Brief:
In how many lines of the data below does the word "host" appear? Reply with the number and nothing more.

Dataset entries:
•••••

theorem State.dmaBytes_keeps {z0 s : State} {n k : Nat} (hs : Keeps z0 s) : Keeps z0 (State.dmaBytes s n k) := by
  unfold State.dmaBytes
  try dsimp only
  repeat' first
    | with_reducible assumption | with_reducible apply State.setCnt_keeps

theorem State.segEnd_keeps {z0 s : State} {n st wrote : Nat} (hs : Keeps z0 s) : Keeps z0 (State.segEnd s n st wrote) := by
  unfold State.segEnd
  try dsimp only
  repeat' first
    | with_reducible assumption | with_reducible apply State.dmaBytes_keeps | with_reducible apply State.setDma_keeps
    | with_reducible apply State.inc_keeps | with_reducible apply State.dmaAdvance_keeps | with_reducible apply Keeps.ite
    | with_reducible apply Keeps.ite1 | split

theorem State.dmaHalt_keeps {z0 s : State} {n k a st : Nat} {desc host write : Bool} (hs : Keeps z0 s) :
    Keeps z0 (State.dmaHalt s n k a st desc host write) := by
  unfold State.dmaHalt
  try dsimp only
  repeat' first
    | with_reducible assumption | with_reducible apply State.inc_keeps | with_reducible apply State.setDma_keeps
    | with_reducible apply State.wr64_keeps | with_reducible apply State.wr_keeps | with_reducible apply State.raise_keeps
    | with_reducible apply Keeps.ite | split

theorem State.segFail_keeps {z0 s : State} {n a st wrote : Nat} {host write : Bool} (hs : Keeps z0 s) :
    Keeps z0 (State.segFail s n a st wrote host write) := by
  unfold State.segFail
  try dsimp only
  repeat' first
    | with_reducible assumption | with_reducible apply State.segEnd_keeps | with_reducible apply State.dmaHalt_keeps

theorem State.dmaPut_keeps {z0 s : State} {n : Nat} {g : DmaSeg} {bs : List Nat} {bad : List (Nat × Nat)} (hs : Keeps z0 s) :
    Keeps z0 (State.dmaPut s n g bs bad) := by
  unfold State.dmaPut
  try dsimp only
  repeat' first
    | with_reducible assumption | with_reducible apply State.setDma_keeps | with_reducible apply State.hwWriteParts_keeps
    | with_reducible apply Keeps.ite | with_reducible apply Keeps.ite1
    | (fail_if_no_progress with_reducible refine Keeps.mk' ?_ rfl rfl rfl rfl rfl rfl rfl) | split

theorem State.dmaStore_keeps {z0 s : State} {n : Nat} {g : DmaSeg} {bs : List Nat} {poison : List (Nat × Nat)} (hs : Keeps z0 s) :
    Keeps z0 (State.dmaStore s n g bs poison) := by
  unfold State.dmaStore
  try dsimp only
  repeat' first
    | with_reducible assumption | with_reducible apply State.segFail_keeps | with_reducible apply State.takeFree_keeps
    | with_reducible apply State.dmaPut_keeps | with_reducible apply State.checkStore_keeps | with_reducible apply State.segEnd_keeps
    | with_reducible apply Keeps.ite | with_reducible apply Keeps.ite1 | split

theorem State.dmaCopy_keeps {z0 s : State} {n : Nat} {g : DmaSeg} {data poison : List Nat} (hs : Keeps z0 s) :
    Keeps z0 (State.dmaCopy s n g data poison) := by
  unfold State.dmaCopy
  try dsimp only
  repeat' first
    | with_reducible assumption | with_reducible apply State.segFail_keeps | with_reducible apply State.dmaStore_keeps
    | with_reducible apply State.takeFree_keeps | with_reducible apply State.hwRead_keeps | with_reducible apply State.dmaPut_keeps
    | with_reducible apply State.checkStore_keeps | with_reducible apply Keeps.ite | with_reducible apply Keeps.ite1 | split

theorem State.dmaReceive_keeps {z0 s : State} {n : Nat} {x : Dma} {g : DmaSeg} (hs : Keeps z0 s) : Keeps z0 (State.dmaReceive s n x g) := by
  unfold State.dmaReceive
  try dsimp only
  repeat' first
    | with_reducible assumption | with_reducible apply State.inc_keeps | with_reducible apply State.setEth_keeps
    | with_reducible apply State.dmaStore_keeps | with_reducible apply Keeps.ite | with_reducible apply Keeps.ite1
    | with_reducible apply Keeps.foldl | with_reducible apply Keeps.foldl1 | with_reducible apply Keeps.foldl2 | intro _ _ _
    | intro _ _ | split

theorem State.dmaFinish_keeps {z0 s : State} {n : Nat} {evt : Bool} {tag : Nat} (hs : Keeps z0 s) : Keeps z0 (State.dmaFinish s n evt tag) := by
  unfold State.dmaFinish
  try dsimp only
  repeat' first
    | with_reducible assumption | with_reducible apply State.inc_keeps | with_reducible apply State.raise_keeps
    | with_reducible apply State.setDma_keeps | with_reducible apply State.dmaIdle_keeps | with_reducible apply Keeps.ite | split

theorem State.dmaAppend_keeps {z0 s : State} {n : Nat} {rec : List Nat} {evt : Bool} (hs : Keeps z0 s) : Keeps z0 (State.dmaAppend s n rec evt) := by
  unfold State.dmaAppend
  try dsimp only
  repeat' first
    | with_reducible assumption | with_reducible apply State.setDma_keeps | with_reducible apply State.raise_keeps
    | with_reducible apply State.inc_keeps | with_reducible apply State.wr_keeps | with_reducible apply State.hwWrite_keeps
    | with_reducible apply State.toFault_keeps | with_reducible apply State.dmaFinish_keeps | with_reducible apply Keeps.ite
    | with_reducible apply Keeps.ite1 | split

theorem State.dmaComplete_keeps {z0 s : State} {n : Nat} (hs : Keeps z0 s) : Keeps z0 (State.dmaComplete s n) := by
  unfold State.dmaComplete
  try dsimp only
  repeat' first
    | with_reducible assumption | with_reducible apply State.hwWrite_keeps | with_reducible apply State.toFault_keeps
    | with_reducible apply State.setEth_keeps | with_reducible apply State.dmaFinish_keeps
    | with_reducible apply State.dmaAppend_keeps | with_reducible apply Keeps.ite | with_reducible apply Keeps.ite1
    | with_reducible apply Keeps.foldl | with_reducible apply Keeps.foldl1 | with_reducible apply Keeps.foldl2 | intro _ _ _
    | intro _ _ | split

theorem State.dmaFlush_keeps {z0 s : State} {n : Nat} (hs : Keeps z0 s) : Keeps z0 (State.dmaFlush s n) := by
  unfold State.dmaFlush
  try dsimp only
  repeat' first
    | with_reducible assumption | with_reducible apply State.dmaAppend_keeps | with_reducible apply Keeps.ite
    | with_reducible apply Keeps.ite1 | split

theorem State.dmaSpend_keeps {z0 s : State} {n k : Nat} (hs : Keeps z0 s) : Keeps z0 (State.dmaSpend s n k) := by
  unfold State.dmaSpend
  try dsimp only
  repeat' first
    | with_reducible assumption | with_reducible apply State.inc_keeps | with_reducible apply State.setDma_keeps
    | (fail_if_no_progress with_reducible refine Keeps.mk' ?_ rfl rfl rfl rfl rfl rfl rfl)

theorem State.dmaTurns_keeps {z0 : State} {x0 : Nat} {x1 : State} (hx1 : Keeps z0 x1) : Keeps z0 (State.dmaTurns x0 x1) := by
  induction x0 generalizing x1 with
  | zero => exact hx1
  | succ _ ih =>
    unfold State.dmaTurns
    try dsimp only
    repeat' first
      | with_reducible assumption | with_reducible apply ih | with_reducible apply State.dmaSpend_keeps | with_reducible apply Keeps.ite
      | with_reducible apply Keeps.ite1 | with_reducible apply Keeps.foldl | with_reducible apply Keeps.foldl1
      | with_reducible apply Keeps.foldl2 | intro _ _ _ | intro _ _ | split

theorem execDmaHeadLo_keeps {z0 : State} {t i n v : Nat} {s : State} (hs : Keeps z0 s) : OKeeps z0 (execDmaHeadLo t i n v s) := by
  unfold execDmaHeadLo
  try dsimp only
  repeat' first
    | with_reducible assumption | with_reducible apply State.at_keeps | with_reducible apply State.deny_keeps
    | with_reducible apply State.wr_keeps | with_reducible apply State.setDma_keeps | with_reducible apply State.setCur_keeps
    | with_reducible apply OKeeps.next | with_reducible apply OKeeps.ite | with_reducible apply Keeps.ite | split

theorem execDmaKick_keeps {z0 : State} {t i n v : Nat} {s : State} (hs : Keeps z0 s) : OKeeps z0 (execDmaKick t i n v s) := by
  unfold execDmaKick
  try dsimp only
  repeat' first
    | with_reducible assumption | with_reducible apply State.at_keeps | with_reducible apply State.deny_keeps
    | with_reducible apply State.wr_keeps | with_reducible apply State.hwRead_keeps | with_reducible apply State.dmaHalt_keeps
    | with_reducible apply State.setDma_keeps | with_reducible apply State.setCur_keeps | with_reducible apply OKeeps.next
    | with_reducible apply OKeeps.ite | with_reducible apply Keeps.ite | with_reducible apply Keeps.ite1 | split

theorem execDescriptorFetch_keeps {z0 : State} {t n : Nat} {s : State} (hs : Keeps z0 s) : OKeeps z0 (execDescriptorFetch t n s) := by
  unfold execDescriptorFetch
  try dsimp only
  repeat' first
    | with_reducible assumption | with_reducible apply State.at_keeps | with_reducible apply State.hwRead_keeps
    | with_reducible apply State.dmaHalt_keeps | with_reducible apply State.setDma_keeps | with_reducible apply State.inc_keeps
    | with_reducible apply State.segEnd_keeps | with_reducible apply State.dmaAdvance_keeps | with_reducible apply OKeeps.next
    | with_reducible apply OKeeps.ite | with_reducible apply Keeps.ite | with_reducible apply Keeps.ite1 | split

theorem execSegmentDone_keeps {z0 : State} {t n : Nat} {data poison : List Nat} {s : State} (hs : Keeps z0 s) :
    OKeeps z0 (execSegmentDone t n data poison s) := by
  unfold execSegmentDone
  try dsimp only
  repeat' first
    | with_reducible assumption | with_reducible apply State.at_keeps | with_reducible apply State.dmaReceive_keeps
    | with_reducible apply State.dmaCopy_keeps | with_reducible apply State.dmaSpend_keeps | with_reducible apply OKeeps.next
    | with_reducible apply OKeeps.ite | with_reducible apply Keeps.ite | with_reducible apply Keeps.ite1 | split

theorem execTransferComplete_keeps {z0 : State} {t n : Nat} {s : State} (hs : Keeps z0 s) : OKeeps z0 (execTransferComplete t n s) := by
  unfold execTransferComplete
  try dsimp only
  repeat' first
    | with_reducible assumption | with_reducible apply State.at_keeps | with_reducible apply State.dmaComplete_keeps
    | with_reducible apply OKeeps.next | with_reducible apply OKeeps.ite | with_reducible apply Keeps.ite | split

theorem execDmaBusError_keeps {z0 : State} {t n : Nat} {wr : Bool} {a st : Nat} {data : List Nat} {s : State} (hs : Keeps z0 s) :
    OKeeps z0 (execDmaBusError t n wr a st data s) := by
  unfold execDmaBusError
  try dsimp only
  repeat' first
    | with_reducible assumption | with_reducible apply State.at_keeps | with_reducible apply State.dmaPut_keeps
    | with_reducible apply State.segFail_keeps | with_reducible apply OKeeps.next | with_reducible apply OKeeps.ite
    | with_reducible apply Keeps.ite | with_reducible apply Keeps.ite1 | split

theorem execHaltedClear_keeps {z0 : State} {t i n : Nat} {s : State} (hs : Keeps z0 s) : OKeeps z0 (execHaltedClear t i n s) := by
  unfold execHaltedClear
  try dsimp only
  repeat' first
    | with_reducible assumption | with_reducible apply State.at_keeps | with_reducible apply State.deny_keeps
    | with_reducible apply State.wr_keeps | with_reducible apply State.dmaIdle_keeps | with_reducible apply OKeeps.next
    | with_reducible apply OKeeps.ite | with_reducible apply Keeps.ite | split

•••••

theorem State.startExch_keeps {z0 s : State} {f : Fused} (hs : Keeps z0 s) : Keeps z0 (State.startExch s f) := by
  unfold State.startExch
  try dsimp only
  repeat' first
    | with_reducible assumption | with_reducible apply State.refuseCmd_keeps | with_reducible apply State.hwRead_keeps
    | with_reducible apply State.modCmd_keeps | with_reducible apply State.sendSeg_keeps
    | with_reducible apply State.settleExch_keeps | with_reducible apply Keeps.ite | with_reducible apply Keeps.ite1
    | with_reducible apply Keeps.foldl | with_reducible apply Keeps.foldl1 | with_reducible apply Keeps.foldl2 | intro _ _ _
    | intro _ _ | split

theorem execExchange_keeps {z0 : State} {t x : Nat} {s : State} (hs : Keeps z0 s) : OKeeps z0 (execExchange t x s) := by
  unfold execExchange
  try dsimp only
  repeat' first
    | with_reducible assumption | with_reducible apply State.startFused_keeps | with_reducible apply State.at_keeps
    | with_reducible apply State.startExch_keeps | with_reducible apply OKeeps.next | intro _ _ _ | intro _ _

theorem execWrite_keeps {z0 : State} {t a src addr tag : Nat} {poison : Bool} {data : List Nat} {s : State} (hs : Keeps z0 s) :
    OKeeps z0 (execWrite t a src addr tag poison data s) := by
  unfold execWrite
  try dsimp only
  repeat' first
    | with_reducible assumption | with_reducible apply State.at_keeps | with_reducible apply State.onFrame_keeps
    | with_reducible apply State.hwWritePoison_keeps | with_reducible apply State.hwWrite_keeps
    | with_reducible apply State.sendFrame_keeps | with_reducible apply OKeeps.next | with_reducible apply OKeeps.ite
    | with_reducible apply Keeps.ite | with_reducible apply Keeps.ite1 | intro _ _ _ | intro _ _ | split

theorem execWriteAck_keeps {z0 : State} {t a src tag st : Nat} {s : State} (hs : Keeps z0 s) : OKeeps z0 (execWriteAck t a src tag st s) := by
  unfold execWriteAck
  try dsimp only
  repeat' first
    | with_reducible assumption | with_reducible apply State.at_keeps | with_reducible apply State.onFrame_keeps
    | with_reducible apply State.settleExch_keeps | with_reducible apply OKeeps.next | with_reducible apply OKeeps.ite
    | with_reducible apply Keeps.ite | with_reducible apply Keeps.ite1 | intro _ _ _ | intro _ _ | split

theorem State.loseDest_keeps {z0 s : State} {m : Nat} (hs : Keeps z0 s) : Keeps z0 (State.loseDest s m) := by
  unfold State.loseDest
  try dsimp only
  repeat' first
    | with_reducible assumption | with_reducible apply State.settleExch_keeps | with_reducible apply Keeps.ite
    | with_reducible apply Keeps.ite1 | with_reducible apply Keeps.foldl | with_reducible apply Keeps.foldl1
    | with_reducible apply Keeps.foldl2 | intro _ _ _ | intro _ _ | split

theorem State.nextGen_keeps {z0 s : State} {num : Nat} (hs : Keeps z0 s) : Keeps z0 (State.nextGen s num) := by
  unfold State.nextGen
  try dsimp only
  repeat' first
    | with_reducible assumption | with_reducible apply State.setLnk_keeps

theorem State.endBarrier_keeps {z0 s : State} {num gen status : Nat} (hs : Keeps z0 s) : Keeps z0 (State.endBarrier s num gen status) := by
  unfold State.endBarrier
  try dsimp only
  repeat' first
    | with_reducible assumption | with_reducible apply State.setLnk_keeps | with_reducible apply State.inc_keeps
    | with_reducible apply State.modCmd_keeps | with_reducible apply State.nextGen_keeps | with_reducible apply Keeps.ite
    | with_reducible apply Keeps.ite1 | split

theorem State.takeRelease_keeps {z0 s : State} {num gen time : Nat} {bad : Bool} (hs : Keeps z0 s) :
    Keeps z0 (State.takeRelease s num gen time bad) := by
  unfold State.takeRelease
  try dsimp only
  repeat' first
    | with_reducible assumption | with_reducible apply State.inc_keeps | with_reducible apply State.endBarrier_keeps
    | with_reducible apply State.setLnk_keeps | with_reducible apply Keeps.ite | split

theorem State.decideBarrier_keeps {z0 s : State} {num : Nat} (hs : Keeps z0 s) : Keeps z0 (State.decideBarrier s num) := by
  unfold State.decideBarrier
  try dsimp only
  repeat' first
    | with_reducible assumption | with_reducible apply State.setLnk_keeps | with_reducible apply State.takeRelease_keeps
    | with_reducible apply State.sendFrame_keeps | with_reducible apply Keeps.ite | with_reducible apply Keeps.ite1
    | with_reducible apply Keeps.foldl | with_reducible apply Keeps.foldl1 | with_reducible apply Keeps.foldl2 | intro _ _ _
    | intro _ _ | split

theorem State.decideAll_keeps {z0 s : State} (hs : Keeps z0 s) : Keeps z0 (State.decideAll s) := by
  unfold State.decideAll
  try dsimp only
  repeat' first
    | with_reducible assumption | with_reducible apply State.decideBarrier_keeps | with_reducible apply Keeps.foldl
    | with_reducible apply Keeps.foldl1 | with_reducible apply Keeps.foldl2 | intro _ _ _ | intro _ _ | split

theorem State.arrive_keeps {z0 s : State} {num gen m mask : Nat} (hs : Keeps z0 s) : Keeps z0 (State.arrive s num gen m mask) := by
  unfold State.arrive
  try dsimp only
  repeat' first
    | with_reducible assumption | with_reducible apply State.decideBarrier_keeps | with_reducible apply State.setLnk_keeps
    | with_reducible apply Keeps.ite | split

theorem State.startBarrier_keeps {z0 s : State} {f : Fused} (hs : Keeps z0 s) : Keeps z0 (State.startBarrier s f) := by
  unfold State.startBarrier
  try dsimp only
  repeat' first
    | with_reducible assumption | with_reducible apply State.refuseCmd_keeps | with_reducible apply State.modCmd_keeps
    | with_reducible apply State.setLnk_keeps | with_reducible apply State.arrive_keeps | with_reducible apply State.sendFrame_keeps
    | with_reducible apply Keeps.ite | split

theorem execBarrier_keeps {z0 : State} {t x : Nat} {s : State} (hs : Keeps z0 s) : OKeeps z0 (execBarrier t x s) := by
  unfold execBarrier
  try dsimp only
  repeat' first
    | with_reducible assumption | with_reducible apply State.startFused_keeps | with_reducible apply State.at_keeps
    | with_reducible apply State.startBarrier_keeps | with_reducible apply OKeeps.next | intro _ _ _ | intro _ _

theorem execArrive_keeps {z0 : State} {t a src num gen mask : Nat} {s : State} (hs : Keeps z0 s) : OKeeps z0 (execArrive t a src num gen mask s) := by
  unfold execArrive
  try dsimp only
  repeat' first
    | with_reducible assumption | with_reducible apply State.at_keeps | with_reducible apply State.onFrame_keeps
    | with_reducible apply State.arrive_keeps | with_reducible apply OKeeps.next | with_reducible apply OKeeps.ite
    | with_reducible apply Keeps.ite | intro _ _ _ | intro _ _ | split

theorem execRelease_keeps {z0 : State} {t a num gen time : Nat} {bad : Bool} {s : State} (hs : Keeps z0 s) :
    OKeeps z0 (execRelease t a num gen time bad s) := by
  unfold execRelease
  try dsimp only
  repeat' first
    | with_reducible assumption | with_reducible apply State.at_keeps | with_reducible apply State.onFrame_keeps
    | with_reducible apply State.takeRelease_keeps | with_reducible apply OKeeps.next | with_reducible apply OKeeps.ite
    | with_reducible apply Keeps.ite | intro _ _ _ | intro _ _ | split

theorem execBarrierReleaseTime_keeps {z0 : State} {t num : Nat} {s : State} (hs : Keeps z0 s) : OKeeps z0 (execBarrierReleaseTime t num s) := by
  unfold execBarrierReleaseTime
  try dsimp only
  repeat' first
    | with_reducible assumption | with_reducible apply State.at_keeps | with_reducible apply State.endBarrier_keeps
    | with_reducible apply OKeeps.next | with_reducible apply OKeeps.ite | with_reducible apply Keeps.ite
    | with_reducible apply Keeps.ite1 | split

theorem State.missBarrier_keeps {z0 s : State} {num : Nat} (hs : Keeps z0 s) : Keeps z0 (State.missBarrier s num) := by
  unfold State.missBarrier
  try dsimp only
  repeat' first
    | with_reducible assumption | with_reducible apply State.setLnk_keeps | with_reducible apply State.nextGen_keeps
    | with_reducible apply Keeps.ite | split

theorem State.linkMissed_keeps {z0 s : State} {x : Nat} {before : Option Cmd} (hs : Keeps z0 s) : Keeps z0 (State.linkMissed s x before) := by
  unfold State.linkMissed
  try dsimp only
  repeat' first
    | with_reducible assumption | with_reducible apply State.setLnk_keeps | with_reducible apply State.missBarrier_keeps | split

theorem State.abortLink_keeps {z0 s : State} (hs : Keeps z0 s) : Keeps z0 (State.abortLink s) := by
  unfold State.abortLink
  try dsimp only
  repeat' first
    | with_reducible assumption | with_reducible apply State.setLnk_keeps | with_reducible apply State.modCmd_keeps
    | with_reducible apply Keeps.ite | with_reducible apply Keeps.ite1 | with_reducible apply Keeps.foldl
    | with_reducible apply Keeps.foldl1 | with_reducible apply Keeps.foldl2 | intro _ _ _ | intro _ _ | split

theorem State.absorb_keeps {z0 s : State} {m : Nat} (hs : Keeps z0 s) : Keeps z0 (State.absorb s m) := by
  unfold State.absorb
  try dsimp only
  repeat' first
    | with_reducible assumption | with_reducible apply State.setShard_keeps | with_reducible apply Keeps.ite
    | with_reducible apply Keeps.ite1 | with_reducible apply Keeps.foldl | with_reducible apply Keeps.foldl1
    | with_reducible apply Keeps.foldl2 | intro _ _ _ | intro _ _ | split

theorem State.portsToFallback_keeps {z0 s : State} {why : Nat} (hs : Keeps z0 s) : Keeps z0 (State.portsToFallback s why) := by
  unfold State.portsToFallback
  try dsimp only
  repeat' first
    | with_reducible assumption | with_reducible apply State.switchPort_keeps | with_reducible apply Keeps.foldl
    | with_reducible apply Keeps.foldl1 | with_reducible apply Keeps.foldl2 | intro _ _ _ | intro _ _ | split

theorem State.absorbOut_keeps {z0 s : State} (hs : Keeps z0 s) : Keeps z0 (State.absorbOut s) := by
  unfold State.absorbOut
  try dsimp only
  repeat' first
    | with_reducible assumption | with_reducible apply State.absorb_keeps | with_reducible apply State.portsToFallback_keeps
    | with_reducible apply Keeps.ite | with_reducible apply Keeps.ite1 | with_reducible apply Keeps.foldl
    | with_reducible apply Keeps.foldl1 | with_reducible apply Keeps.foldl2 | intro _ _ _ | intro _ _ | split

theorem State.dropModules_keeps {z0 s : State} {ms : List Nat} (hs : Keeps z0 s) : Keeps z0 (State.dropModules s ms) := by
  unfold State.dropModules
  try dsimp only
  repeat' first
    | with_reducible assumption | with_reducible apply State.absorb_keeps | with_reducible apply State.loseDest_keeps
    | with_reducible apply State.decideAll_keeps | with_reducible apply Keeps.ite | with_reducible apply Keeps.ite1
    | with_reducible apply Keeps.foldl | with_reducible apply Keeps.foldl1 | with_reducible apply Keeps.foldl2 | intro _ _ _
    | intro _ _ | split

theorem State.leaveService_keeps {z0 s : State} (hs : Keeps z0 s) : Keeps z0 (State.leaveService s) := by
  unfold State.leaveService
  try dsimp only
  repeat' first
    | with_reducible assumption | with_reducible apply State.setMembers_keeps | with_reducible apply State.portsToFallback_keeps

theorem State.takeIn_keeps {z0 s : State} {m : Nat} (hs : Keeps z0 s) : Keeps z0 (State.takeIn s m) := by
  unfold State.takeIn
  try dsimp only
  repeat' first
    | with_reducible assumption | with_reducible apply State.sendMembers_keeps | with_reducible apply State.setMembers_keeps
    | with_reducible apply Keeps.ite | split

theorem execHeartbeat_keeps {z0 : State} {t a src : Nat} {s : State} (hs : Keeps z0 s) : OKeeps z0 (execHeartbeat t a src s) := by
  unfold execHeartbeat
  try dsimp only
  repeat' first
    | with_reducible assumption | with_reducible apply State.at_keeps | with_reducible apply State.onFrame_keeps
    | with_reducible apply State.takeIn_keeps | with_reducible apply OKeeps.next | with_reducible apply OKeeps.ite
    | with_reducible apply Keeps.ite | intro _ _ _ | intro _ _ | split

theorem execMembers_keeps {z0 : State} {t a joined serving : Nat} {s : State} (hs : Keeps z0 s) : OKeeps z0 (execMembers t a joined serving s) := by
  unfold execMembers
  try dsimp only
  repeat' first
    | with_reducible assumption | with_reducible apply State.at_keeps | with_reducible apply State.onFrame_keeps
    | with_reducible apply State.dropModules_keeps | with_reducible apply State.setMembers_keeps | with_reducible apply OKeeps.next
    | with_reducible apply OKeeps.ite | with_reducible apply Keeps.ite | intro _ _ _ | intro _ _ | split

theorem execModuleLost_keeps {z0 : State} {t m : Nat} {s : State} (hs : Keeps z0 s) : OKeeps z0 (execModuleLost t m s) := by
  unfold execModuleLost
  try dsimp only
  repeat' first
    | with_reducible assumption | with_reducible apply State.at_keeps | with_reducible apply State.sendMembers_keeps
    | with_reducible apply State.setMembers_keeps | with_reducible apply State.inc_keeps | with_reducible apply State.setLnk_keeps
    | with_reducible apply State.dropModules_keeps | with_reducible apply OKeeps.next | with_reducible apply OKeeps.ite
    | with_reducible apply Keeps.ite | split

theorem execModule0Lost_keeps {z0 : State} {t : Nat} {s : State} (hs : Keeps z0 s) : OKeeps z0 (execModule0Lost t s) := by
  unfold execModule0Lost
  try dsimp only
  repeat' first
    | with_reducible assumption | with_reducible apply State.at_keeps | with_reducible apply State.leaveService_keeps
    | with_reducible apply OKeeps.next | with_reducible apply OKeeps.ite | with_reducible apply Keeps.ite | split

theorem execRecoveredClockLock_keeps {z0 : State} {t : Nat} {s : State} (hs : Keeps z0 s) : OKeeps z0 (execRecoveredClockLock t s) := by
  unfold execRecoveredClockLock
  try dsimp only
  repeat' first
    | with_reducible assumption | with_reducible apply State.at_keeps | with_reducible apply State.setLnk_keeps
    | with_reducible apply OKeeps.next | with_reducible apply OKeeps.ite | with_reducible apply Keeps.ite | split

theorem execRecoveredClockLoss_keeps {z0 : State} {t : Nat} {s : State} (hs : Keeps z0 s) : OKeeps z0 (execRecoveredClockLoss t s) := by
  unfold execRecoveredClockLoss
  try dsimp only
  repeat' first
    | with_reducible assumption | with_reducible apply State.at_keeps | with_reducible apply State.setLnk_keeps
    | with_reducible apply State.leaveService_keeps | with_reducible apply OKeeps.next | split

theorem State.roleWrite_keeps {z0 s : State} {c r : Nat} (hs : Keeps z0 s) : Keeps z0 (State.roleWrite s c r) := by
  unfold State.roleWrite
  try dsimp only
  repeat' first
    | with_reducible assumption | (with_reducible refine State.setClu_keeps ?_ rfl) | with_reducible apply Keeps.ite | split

•••••

Response to this exercise:
4